- Native name: Уладзімір Уладзіміравіч Белы
- Born: Uladzimir Uladzimravich Bely 17 February 1977 (age 49) Mikolaevshchyna, Belarusian SSR, Soviet Union
- Allegiance: Belarus
- Branch: Belarusian Ground Forces
- Service years: 1991-
- Rank: Colonel
- Commands: Western Operational Command

= Uladzimir Bely =

Belarusian army officer (born 1977)

Uladzimir Uladzimravich Bely (Belarusian: Уладзімір Уладзіміравіч Белы; Russian: Владимир Владимирович Белый; born on 17 February 1977) is a Belarusian army officer who is currently the Deputy Minister of Defense since 8 June 2026.

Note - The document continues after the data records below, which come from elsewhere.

/-- The result of a word in one element, where it does not look at the block; arithmetic reads a subnormal as zero (R31, R204), while a selection, a constant and a move keep the pattern. -/
def progElem (param : BitVec 512) (w : BitVec 32) (f : List (BitVec 32)) : BitVec 32 :=
  let r (lo : Nat) : BitVec 32 := f.getD (w.extractLsb' lo 4).toNat 0
  let a := r 18
  let b := r 14
  let c := r 10
  match (w.extractLsb' 26 6).toNat with
  | 0x01 => (f32Add a b).1
  | 0x02 => (f32Sub a b).1
  | 0x03 => (f32Mul a b).1
  | 0x04 => (f32Fma a b c).1
  | 0x05 => (f32Div a b).1
  | 0x06 => (f32Sqrt a).1
  | 0x07 => (f32Rsqrt a).1
  | 0x08 => f32Max (f32Flush a) (f32Flush b)
  | 0x09 => f32Min (f32Flush a) (f32Flush b)
  | 0x0A => f32Abs (f32Flush a)
  | 0x0B => f32Neg (f32Flush a)
  | 0x0C => f32Sign a
  | 0x0D => if f32Eq a f32Zero then c else b
  | 0x0E => f32Bool (f32Lt a b)
  | 0x0F => paramWord param (w.extractLsb' 0 4).toNat
  | _ => a
/-- One word run in every element of a block. -/
def progWord (param : BitVec 512) (w : BitVec 32) (es : List (List (BitVec 32))) : List (List (BitVec 32)) :=
  let d := (w.extractLsb' 22 4).toNat
  let as := es.map fun f => f.getD (w.extractLsb' 18 4).toNat 0
  match (w.extractLsb' 26 6).toNat with
  | 0x18 => es.map fun f => setNth f d (treeReduce 0#32 f32Add as.length as).1
  | 0x19 => es.map fun f => setNth f d ((as.map f32Flush).tail.foldl f32Max (f32Flush (as.headD 0)))
  | _ => es.map fun f => setNth f d (progElem param w f)
/-- A program run to its END. -/
def progRun (param : BitVec 512) : List (BitVec 32) → List (List (BitVec 32)) → List (List (BitVec 32))
  | [], es => es
  | w :: ws, es => if w.extractLsb' 26 6 = 0#6 then es else progRun param ws (progWord param w es)

/-! ## Native updates (R204) -/

/-- The new (w, m, v) of one element. -/
def nativeElem (opt : BitVec 2) (p : BitVec 512) (lr c1 c2 w m v g : BitVec 32) : BitVec 32 × BitVec 32 × BitVec 32 :=
  let b1 := paramBeta1 p
  let b2 := paramBeta2 p
  let mul (a b : BitVec 32) : BitVec 32 := (f32Mul a b).1
  let dk := f32Neg (mul lr (paramWd p))
  let decay := (f32Fma dk w w).1
  match opt.toNat with
  | 0 =>
    let m' := (f32Fma b1 m (mul (f32Sub f32One b1).1 g)).1
    let v' := (f32Fma b2 v (mul (f32Sub f32One b2).1 (mul g g))).1
    let den := (f32Add (f32Sqrt (mul v' c2)).1 (paramEps p)).1
    ((f32Sub decay (mul (mul lr c1) (f32Div m' den).1)).1, m', v')
  | 1 =>
    let m' := (f32Fma b1 m g).1
    let d := if paramNesterov p then (f32Fma b1 m' g).1 else m'
    ((f32Sub decay (mul lr d)).1, m', v)
  | _ =>
    let u := f32Sign (f32Fma b1 m (mul (f32Sub f32One b1).1 g)).1
    let m' := (f32Fma b2 m (mul (f32Sub f32One b2).1 g)).1
    ((f32Sub decay (mul lr u)).1, m', v)

/-! ## Where a task's data lies (R200, R210) -/

/-- FP32 words of the shard. -/
def VEntry.words (v : VEntry) : Nat := v.shardBytes / 4
/-- Moment arrays of an area: m, and v for AdamW and programs. -/
def momArrays (t : Sys2Proof.TaskEntry) : Nat := if t.opt = 0b00#2 ∨ t.opt = 0b11#2 then 2 else 1
def momSize (t : Sys2Proof.TaskEntry) : Nat := if t.momFmt then 2 else 4
/-- The moment area of the current version, and the other one (R200). -/
def momCur (t : Sys2Proof.TaskEntry) (v : VEntry) : Nat := if (v.slot v.curSlot).base = v.wholeA then t.momA.toNat else t.momB.toNat
def momNew (t : Sys2Proof.TaskEntry) (v : VEntry) : Nat := if (v.slot v.curSlot).base = v.wholeA then t.momB.toNat else t.momA.toNat
/-- Address of moment array j's element i in an area. -/
def momAddr (t : Sys2Proof.TaskEntry) (v : VEntry) (area j i : Nat) : Nat := area + momSize t * (j * v.words + i)
/-- The moments lie in the companion window (R212). -/
def slowTier (t : Sys2Proof.TaskEntry) : Bool := decide (companionBase ≤ t.momA.toNat)
/-- Groups of 16 elements. -/
def VEntry.groups (v : VEntry) : Nat := v.shardBytes / 64

/-! ## Task start (R202, R203) -/

/-- The result header of a task's plan. -/
def State.taskHeader (s : State) (t : Sys2Proof.TaskEntry) : Nat := (s.plan t.plan).dst.toNat
/-- The job of a task. -/
def State.taskJob (s : State) (t : Sys2Proof.TaskEntry) : BitVec 16 := (s.stage t.stage).job
/-- The parameter block of a task. -/
def State.taskParam (s : State) (r : RegionId) (t : Sys2Proof.TaskEntry) : BitVec 512 := tGet 0 (s.region r).upd.params t.param.toNat
/-- The segments that a parameter block selects. -/
def State.taskSegs (s : State) (r : RegionId) (p : BitVec 512) : List SchedSeg :=
  (List.range (paramSchedCount p)).map fun i => tGet SchedSeg.reset (s.region r).upd.scheds (paramSchedFirst p + i)
/-- The words of a task's program. -/
def State.taskProg (s : State) (t : Sys2Proof.TaskEntry) : List (BitVec 32) :=
  (List.range 64).map fun i => BitVec.ofNat 32 (memNat s.mem (t.prog.toNat + 4 * i) 4)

He served as the commander of the Western Operational Command from 2023 to 2024.

==Biography==

Uladzimir Bely was born in Mikolaevshchyna, Minsk Region on 17 February 1977. He graduated with honors from the Military Academy of Belarus in 1991.

He later continued his professional military education at the command and staff faculty of the Military Academy of the Republic of Belarus, completing the program with honors and receiving a gold medal in 2011.

His early military service included command roles in the 120th Guards Motorized Rifle Division, where he served as a platoon and company commander. He later held a series of senior positions within the same formation and its successor units, including deputy commander of a separate motorized rifle battalion, deputy chief of staff, chief of an operational group, commander of a mechanized battalion, and commander of a separate guards mechanized battalion.

Bely subsequently served in senior leadership roles at the army level, including Deputy Commander, Chief of Staff, and First Deputy Commander of the 19th Army. He later held the post of Chief of Staff and First Deputy Commander of the 103rd Military Intelligence Division and served within the General Staff of the Armed Forces.

In 2018, Bely was appointed head of the Faculty of the General Staff at the Military Academy of the Republic of Belarus, where he oversaw advanced officer training. In subsequent years, he served as Deputy Commander and Chief of Staff–First Deputy Commander of the Special Operations Forces.

On 30 March 2023, Bely was appointed commander of the Western Operational Command by President Alexander Lukashenko, succeeding Igor Demidenko. He formally assumed office on 3 April 2023.

On 27 August 2024, Bely was appointed head of the main combat training department of the Armed Forces of Belarus, and thus been replaced by his successor Vadzim Suray.

On 8 June 2026, he was appointed as the Deputy Minister of Defense.